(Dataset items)
━━━━━━━━━━━━━━━━

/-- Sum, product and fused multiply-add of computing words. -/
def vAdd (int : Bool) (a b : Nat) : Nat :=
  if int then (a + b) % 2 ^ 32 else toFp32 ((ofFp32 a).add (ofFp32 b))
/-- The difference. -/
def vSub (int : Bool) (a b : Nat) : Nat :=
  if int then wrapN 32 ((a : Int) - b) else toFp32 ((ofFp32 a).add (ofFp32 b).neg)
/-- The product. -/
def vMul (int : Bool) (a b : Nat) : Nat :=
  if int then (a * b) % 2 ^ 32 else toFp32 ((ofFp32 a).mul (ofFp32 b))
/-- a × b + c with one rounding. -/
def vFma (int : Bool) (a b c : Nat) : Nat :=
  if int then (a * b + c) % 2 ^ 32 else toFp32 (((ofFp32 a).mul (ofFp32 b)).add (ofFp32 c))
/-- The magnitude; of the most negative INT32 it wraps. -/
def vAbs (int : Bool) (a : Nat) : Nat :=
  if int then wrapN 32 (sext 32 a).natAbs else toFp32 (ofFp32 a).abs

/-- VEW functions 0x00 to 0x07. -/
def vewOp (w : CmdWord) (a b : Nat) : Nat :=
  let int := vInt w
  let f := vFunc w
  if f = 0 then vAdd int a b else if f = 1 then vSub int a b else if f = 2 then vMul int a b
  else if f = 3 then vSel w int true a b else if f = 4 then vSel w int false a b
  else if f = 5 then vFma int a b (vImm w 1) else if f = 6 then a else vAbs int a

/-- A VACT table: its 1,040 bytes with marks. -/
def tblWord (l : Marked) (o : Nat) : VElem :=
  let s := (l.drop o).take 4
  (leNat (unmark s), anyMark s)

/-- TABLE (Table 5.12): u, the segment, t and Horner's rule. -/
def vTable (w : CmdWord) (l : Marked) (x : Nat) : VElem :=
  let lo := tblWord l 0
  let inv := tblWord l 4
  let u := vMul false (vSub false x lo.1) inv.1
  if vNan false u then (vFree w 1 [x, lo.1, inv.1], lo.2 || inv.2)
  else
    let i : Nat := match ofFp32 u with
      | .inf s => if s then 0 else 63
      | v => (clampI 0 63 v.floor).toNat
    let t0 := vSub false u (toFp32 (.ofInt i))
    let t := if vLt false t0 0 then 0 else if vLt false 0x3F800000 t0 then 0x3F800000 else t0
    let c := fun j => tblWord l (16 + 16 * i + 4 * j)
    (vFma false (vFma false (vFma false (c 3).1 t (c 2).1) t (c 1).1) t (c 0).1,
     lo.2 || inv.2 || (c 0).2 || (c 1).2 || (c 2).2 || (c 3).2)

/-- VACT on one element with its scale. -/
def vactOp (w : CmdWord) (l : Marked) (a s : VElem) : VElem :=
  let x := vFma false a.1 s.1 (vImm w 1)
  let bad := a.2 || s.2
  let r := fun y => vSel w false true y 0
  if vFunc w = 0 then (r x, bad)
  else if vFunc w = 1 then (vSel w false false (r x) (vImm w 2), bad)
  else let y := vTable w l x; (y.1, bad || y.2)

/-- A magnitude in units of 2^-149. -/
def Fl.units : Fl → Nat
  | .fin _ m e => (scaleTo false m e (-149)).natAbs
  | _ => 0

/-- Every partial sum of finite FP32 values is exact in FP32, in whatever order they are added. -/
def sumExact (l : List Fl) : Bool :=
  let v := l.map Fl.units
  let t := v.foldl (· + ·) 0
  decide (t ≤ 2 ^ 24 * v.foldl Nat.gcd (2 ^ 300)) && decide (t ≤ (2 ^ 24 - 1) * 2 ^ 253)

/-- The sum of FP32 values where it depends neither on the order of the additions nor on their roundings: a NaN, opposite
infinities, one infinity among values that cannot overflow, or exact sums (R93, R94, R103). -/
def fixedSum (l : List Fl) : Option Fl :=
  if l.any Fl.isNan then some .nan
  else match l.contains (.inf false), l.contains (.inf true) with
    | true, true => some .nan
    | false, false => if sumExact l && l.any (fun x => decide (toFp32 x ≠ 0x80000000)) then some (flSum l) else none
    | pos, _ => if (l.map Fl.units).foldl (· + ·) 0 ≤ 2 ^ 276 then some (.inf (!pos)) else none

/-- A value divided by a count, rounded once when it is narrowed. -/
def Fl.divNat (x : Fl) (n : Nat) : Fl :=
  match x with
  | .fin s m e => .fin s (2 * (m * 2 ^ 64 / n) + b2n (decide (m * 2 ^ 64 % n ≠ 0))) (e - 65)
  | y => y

━━━━━━━━━━━━━━━━

◆ **Task to carry out**
Show all lines from the entries that hold "values".

◆ **Completed task**
/-- Every partial sum of finite FP32 values is exact in FP32, in whatever order they are added. -/
/-- The sum of FP32 values where it depends neither on the order of the additions nor on their roundings: a NaN, opposite
infinities, one infinity among values that cannot overflow, or exact sums (R93, R94, R103). -/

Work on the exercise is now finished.